**Input data**
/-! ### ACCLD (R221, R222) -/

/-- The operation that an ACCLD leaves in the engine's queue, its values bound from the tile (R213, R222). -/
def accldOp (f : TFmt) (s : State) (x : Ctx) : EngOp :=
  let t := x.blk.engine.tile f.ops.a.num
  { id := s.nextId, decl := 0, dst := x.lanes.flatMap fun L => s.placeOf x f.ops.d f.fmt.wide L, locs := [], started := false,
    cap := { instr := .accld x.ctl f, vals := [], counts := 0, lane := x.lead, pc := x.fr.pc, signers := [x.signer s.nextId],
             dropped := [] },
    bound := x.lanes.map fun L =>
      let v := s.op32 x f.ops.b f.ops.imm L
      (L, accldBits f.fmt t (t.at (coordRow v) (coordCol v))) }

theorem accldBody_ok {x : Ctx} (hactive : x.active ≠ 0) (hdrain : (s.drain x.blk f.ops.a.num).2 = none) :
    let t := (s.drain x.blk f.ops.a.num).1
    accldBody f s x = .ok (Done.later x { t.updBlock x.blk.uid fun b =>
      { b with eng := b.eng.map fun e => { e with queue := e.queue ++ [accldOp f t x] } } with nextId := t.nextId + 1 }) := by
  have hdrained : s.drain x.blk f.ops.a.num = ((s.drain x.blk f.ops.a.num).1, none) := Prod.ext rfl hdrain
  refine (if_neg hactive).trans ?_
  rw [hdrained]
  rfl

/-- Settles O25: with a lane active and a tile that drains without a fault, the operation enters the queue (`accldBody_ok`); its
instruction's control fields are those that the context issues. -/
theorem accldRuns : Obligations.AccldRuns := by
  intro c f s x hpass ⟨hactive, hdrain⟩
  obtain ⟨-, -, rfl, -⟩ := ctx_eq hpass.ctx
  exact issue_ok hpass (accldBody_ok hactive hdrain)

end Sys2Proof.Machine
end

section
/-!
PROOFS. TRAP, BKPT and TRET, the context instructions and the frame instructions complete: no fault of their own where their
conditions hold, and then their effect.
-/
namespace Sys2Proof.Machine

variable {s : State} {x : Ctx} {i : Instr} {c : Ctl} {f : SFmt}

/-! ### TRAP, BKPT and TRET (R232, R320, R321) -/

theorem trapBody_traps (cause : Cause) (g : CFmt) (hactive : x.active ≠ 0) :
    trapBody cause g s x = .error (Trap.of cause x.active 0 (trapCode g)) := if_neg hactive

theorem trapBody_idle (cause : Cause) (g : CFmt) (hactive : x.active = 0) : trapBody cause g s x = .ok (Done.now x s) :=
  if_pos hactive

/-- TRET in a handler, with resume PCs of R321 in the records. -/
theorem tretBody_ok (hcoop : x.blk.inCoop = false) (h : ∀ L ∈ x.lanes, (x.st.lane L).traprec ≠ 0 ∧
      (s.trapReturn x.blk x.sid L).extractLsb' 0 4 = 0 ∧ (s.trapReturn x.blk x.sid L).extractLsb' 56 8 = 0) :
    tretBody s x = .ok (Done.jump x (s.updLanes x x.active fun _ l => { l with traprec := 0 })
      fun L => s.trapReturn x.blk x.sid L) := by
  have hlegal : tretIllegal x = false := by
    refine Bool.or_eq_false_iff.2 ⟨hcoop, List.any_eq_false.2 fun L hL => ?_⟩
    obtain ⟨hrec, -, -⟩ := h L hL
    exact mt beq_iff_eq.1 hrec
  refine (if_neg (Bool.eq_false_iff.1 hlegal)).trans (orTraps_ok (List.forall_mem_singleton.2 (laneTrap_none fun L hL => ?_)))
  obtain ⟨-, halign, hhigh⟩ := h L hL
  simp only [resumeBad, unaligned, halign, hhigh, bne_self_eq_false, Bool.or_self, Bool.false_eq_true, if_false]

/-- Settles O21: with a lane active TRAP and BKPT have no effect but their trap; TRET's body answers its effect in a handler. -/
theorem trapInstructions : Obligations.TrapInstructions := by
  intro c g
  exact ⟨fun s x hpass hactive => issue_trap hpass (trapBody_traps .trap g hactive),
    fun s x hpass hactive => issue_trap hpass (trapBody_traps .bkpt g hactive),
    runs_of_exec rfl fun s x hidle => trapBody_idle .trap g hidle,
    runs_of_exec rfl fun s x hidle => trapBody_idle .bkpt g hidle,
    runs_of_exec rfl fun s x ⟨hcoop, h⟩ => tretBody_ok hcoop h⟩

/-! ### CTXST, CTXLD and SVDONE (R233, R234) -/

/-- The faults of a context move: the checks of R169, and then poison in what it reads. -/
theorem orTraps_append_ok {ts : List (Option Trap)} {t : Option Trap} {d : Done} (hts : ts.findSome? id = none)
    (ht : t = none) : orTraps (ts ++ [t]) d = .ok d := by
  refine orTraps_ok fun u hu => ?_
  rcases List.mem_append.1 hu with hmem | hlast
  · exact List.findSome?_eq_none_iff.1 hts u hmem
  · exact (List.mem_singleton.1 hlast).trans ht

**Your task**
Leave out every line before the one containing "theorem trapBody_idle (cause". Transcribe that line and all lines after it through the end of the data above, exactly.

**Problem solution**
theorem trapBody_idle (cause : Cause) (g : CFmt) (hactive : x.active = 0) : trapBody cause g s x = .ok (Done.now x s) :=
  if_pos hactive

/-- TRET in a handler, with resume PCs of R321 in the records. -/
theorem tretBody_ok (hcoop : x.blk.inCoop = false) (h : ∀ L ∈ x.lanes, (x.st.lane L).traprec ≠ 0 ∧
      (s.trapReturn x.blk x.sid L).extractLsb' 0 4 = 0 ∧ (s.trapReturn x.blk x.sid L).extractLsb' 56 8 = 0) :
    tretBody s x = .ok (Done.jump x (s.updLanes x x.active fun _ l => { l with traprec := 0 })
      fun L => s.trapReturn x.blk x.sid L) := by
  have hlegal : tretIllegal x = false := by
    refine Bool.or_eq_false_iff.2 ⟨hcoop, List.any_eq_false.2 fun L hL => ?_⟩
    obtain ⟨hrec, -, -⟩ := h L hL
    exact mt beq_iff_eq.1 hrec
  refine (if_neg (Bool.eq_false_iff.1 hlegal)).trans (orTraps_ok (List.forall_mem_singleton.2 (laneTrap_none fun L hL => ?_)))
  obtain ⟨-, halign, hhigh⟩ := h L hL
  simp only [resumeBad, unaligned, halign, hhigh, bne_self_eq_false, Bool.or_self, Bool.false_eq_true, if_false]

/-- Settles O21: with a lane active TRAP and BKPT have no effect but their trap; TRET's body answers its effect in a handler. -/
theorem trapInstructions : Obligations.TrapInstructions := by
  intro c g
  exact ⟨fun s x hpass hactive => issue_trap hpass (trapBody_traps .trap g hactive),
    fun s x hpass hactive => issue_trap hpass (trapBody_traps .bkpt g hactive),
    runs_of_exec rfl fun s x hidle => trapBody_idle .trap g hidle,
    runs_of_exec rfl fun s x hidle => trapBody_idle .bkpt g hidle,
    runs_of_exec rfl fun s x ⟨hcoop, h⟩ => tretBody_ok hcoop h⟩

/-! ### CTXST, CTXLD and SVDONE (R233, R234) -/

/-- The faults of a context move: the checks of R169, and then poison in what it reads. -/
theorem orTraps_append_ok {ts : List (Option Trap)} {t : Option Trap} {d : Done} (hts : ts.findSome? id = none)
    (ht : t = none) : orTraps (ts ++ [t]) d = .ok d := by
  refine orTraps_ok fun u hu => ?_
  rcases List.mem_append.1 hu with hmem | hlast
  · exact List.findSome?_eq_none_iff.1 hts u hmem
  · exact (List.mem_singleton.1 hlast).trans ht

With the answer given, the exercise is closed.